Input for this task
-- ==== Sys2Proof/Machine/Claims.lean ====
section
/-! DEFINITION. Load changes and what follows them (R24, R25, R30, R42, R43), the COOLING flag (R41), and the stock
unit's claims on bay records that end no task (R7 to R11, R13). -/

namespace Sys2Proof.Machine

/-! ## Condition flags -/

/-- Sets or clears COOLING; each change sends a COOLING notice (R41). -/
def State.setCooling (s : State) (c : Nat) (on : Bool) : State :=
  if (s.bal c).cooling = on then s
  else
    let s1 := s.modBal c fun b => { b with cooling := on }
    s1.notify (.cooling c on (s1.bal c).duty)

/-- COOLING after a rise of H: set at or above the hot threshold (R41). -/
def State.coolingAfterRise (s : State) (c : Nat) (p : Profile) : State :=
  if p.hot ≤ (s.bal c).duty then s.setCooling c true else s

/-- The clearing of COOLING makes an offer pass and a service point (R36, R57). -/
def State.clearCooling (s : State) (c : Nat) : State :=
  if (s.bal c).cooling then ((s.setCooling c false).offerPass).notePoint c else s

/-- COOLING after a fall of H: cleared at or below the warm threshold (R41). -/
def State.coolingAfterFall (s : State) (c : Nat) (p : Profile) : State :=
  if (s.bal c).duty ≤ p.warm then s.clearCooling c else s

/-- Sets the balance-fault flag from clear, with its notice (R42). -/
def State.raiseBalanceFault (s : State) (c : Nat) : State :=
  if (s.bal c).fault then s
  else
    let s1 := s.modBal c fun b => { b with fault := true }
    s1.notify (.balanceFault c (s.bal c).worst (s.bal c).total)

/-- A carousel with an enabled grade whose last enabled grade does not admit the committed (W, T) (R42). -/
def Balance.unadmitted (b : Balance) : Bool :=
  !b.enabledGrades.isEmpty && !(b.admits b.worst b.total)

/-- The flag at a load change (R25, step 1): a set flag clears when the last enabled grade admits the state; a clear flag
is set when the claim runs the check and the state is not admitted. -/
def State.balanceCheck (s : State) (c : Nat) (check : Bool) : State :=
  let b := s.bal c
  if b.fault then (if b.admits b.worst b.total then s.modBal c fun b => { b with fault := false } else s)
  else if check && b.unadmitted then s.raiseBalanceFault c
  else s

/-- A task in BALANCE-WAIT that now passes its release test is QUEUED again in its place (R59). -/
def State.retestTask (s : State) (id : Nat) : State :=
  match s.task id with
  | some t => if t.state = .balanceWait ∧ s.releaseTest t then s.taskState id .queued else s
  | none => s

/-- A task in POWER-WAIT that fails the repeated test leaves the wait list, gives back its transit reservations and
returns to BALANCE-WAIT at the head of its level queue (R30, R59). -/
def State.retestWaiting (s : State) (c : Nat) : State :=
  match (s.car c).inService with
  | some (.task id) =>
    match s.task id with
    | some t =>
      if t.state = .powerWait ∧ s.releaseTest t = false then
        ((((s.leaveWait c).giveBackTask id).joinHead id .balanceWait).modCar c fun k =>
          { k with inService := none }).notePoint c
      else s
    | none => s
  | _ => s

/-- A load change reaches the balance unit (R24), with what R25 does at its end: the flag, the re-tests, the offer pass,
and a service point of the carousel (R57). `check` is set by SHORT, CORRECT and STOCK-WRITE claims (R42). -/
def State.loadChange (s : State) (c i : Nat) (δ : Int) (check : Bool) : State :=
  let faultBefore := (s.bal c).fault
  let s1 := (s.modBal c fun b => b.applyChange i δ).balanceCheck c check
  let s2 := (s1.car c).walkOrder.foldl State.retestTask s1
  let s3 := s2.retestWaiting c
  let cleared := faultBefore && !(s3.bal c).fault
  let s4 := if cleared || s3.power.waitList.any (fun e => e.carousel == c) then s3.offerPass else s3
  s4.notePoint c

/-! ## Claims (Table 1-4) -/

/-- The load of a bay's tyres: count × weight of its article (R22). -/
def State.bayLoad (s : State) (b : Bay) : Int :=
  match b.tyre with
  | some t => ((b.count * s.weight t.article : Nat) : Int)
  | none => 0

/-- INCOMING-ADD: admits one put task to a bay (R8); none where its condition fails. -/
def State.incomingAdd (s : State) (id : BayId) (tyre : Tyre) : Option State :=
  let b := s.bay id
  if b.holds.any = false ∧
      (b.state = .empty ∨ (b.tyre = some tyre ∧ b.count + b.incoming < s.stackLimit tyre.article)) then
    some (s.modBay id fun b => { b with incoming := b.incoming + 1, tyre := some tyre })
  else none

/-- INCOMING-RELEASE: lowers incoming by 1 (R8). -/
def State.incomingRelease (s : State) (id : BayId) : State :=
  s.modBay id fun b => { b with incoming := b.incoming - 1 }.tidy

/-- PUT-TAKE: count +1, incoming −1, and one article weight onto the carrier (R9); the bay records the tyre's article and
batch, which it has since the put was admitted (R6, R8). -/
def State.putTake (s : State) (id : BayId) (tyre : Tyre) : State :=
  let s1 := s.modBay id fun b => { b with tyre := some tyre, count := b.count + 1, incoming := b.incoming - 1 }
  s1.loadChange id.carousel id.carrier (s.weight tyre.article) false

/-- RESERVE: n tyres of an article and batch promised out of a bay (R10); none where its condition fails. -/
def State.reserve (s : State) (id : BayId) (tyre : Tyre) (n : Nat) : Option State :=
  let b := s.bay id
  if b.holds.any = false ∧ b.tyre = some tyre ∧ n + b.reserved ≤ b.count then
    some (s.modBay id fun b => { b with reserved := b.reserved + n })
  else none

/-- RESERVE-RELEASE: lowers reserved by a task's remainder and is reported to the order unit (R10); a remainder of 0
sends no claim. -/
def State.reserveRelease (s : State) (id : BayId) (n : Nat) : State :=
  if n = 0 then s
  else (s.modBay id fun b => { b with reserved := b.reserved - n }).noteRetry .all

/-- PICK-TAKE and DAMAGED-TAKE: count −1, reserved −1, and one article weight off the carrier (R11). A claim that lowers
reserved, it is reported to the order unit for a retry (R7); Table 5-6 has no row for it (log 37). -/
def State.pickTake (s : State) (id : BayId) : State :=
  let w := match (s.bay id).tyre with | some t => s.weight t.article | none => 0
  let s1 := s.modBay id fun b => { b with count := b.count - 1, reserved := b.reserved - 1 }.tidy
  (s1.loadChange id.carousel id.carrier (-(w : Int)) false).noteRetry .all

/-- Why a CORRECT claim is refused (R13, R154). -/
inductive CorrectRefusal where
  | stackLimit
  | incoming
  deriving DecidableEq, Repr

/-- CORRECT: rewrites a bay's article, batch and count to a found state, nothing or one tally (R13). "Reserved is always 0
when it is taken", and the record it writes says so. -/
def State.correct (s : State) (id : BayId) (found : Option Found) : Except CorrectRefusal State :=
  let b := s.bay id
  let write := fun (nb : Bay) =>
    (s.modBay id fun _ => nb).loadChange id.carousel id.carrier (s.bayLoad nb - s.bayLoad b) true
  match found with
  | none => .ok (write { b with count := 0, reserved := 0 }.tidy)
  | some f =>
    let limit := s.stackLimit f.tyre.article
    if b.incoming = 0 then
      if limit < f.count then .error .stackLimit
      else .ok (write { b with tyre := some f.tyre, count := f.count, reserved := 0 }.tidy)
    else if b.tyre = some f.tyre ∧ f.count + b.incoming ≤ limit then
      .ok (write { b with count := f.count, reserved := 0 })
    else if limit < f.count then .error .stackLimit
    else .error .incoming

end Sys2Proof.Machine
end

Task requirements
Every entry in the listing should be retyped exactly.

Answer box
-- ==== Sys2Proof/Machine/Claims.lean ====
section
/-! DEFINITION. Load changes and what follows them (R24, R25, R30, R42, R43), the COOLING flag (R41), and the stock
unit's claims on bay records that end no task (R7 to R11, R13). -/

namespace Sys2Proof.Machine

/-! ## Condition flags -/

/-- Sets or clears COOLING; each change sends a COOLING notice (R41). -/
def State.setCooling (s : State) (c : Nat) (on : Bool) : State :=
  if (s.bal c).cooling = on then s
  else
    let s1 := s.modBal c fun b => { b with cooling := on }
    s1.notify (.cooling c on (s1.bal c).duty)

/-- COOLING after a rise of H: set at or above the hot threshold (R41). -/
def State.coolingAfterRise (s : State) (c : Nat) (p : Profile) : State :=
  if p.hot ≤ (s.bal c).duty then s.setCooling c true else s

/-- The clearing of COOLING makes an offer pass and a service point (R36, R57). -/
def State.clearCooling (s : State) (c : Nat) : State :=
  if (s.bal c).cooling then ((s.setCooling c false).offerPass).notePoint c else s

/-- COOLING after a fall of H: cleared at or below the warm threshold (R41). -/
def State.coolingAfterFall (s : State) (c : Nat) (p : Profile) : State :=
  if (s.bal c).duty ≤ p.warm then s.clearCooling c else s

/-- Sets the balance-fault flag from clear, with its notice (R42). -/
def State.raiseBalanceFault (s : State) (c : Nat) : State :=
  if (s.bal c).fault then s
  else
    let s1 := s.modBal c fun b => { b with fault := true }
    s1.notify (.balanceFault c (s.bal c).worst (s.bal c).total)

/-- A carousel with an enabled grade whose last enabled grade does not admit the committed (W, T) (R42). -/
def Balance.unadmitted (b : Balance) : Bool :=
  !b.enabledGrades.isEmpty && !(b.admits b.worst b.total)

/-- The flag at a load change (R25, step 1): a set flag clears when the last enabled grade admits the state; a clear flag
is set when the claim runs the check and the state is not admitted. -/
def State.balanceCheck (s : State) (c : Nat) (check : Bool) : State :=
  let b := s.bal c
  if b.fault then (if b.admits b.worst b.total then s.modBal c fun b => { b with fault := false } else s)
  else if check && b.unadmitted then s.raiseBalanceFault c
  else s

/-- A task in BALANCE-WAIT that now passes its release test is QUEUED again in its place (R59). -/
def State.retestTask (s : State) (id : Nat) : State :=
  match s.task id with
  | some t => if t.state = .balanceWait ∧ s.releaseTest t then s.taskState id .queued else s
  | none => s

/-- A task in POWER-WAIT that fails the repeated test leaves the wait list, gives back its transit reservations and
returns to BALANCE-WAIT at the head of its level queue (R30, R59). -/
def State.retestWaiting (s : State) (c : Nat) : State :=
  match (s.car c).inService with
  | some (.task id) =>
    match s.task id with
    | some t =>
      if t.state = .powerWait ∧ s.releaseTest t = false then
        ((((s.leaveWait c).giveBackTask id).joinHead id .balanceWait).modCar c fun k =>
          { k with inService := none }).notePoint c
      else s
    | none => s
  | _ => s

/-- A load change reaches the balance unit (R24), with what R25 does at its end: the flag, the re-tests, the offer pass,
and a service point of the carousel (R57). `check` is set by SHORT, CORRECT and STOCK-WRITE claims (R42). -/
def State.loadChange (s : State) (c i : Nat) (δ : Int) (check : Bool) : State :=
  let faultBefore := (s.bal c).fault
  let s1 := (s.modBal c fun b => b.applyChange i δ).balanceCheck c check
  let s2 := (s1.car c).walkOrder.foldl State.retestTask s1
  let s3 := s2.retestWaiting c
  let cleared := faultBefore && !(s3.bal c).fault
  let s4 := if cleared || s3.power.waitList.any (fun e => e.carousel == c) then s3.offerPass else s3
  s4.notePoint c

/-! ## Claims (Table 1-4) -/

/-- The load of a bay's tyres: count × weight of its article (R22). -/
def State.bayLoad (s : State) (b : Bay) : Int :=
  match b.tyre with
  | some t => ((b.count * s.weight t.article : Nat) : Int)
  | none => 0

/-- INCOMING-ADD: admits one put task to a bay (R8); none where its condition fails. -/
def State.incomingAdd (s : State) (id : BayId) (tyre : Tyre) : Option State :=
  let b := s.bay id
  if b.holds.any = false ∧
      (b.state = .empty ∨ (b.tyre = some tyre ∧ b.count + b.incoming < s.stackLimit tyre.article)) then
    some (s.modBay id fun b => { b with incoming := b.incoming + 1, tyre := some tyre })
  else none

/-- INCOMING-RELEASE: lowers incoming by 1 (R8). -/
def State.incomingRelease (s : State) (id : BayId) : State :=
  s.modBay id fun b => { b with incoming := b.incoming - 1 }.tidy

/-- PUT-TAKE: count +1, incoming −1, and one article weight onto the carrier (R9); the bay records the tyre's article and
batch, which it has since the put was admitted (R6, R8). -/
def State.putTake (s : State) (id : BayId) (tyre : Tyre) : State :=
  let s1 := s.modBay id fun b => { b with tyre := some tyre, count := b.count + 1, incoming := b.incoming - 1 }
  s1.loadChange id.carousel id.carrier (s.weight tyre.article) false

/-- RESERVE: n tyres of an article and batch promised out of a bay (R10); none where its condition fails. -/
def State.reserve (s : State) (id : BayId) (tyre : Tyre) (n : Nat) : Option State :=
  let b := s.bay id
  if b.holds.any = false ∧ b.tyre = some tyre ∧ n + b.reserved ≤ b.count then
    some (s.modBay id fun b => { b with reserved := b.reserved + n })
  else none

/-- RESERVE-RELEASE: lowers reserved by a task's remainder and is reported to the order unit (R10); a remainder of 0
sends no claim. -/
def State.reserveRelease (s : State) (id : BayId) (n : Nat) : State :=
  if n = 0 then s
  else (s.modBay id fun b => { b with reserved := b.reserved - n }).noteRetry .all

/-- PICK-TAKE and DAMAGED-TAKE: count −1, reserved −1, and one article weight off the carrier (R11). A claim that lowers
reserved, it is reported to the order unit for a retry (R7); Table 5-6 has no row for it (log 37). -/
def State.pickTake (s : State) (id : BayId) : State :=
  let w := match (s.bay id).tyre with | some t => s.weight t.article | none => 0
  let s1 := s.modBay id fun b => { b with count := b.count - 1, reserved := b.reserved - 1 }.tidy
  (s1.loadChange id.carousel id.carrier (-(w : Int)) false).noteRetry .all

/-- Why a CORRECT claim is refused (R13, R154). -/
inductive CorrectRefusal where
  | stackLimit
  | incoming
  deriving DecidableEq, Repr

/-- CORRECT: rewrites a bay's article, batch and count to a found state, nothing or one tally (R13). "Reserved is always 0
when it is taken", and the record it writes says so. -/
def State.correct (s : State) (id : BayId) (found : Option Found) : Except CorrectRefusal State :=
  let b := s.bay id
  let write := fun (nb : Bay) =>
    (s.modBay id fun _ => nb).loadChange id.carousel id.carrier (s.bayLoad nb - s.bayLoad b) true
  match found with
  | none => .ok (write { b with count := 0, reserved := 0 }.tidy)
  | some f =>
    let limit := s.stackLimit f.tyre.article
    if b.incoming = 0 then
      if limit < f.count then .error .stackLimit
      else .ok (write { b with tyre := some f.tyre, count := f.count, reserved := 0 }.tidy)
    else if b.tyre = some f.tyre ∧ f.count + b.incoming ≤ limit then
      .ok (write { b with count := f.count, reserved := 0 })
    else if limit < f.count then .error .stackLimit
    else .error .incoming

end Sys2Proof.Machine
end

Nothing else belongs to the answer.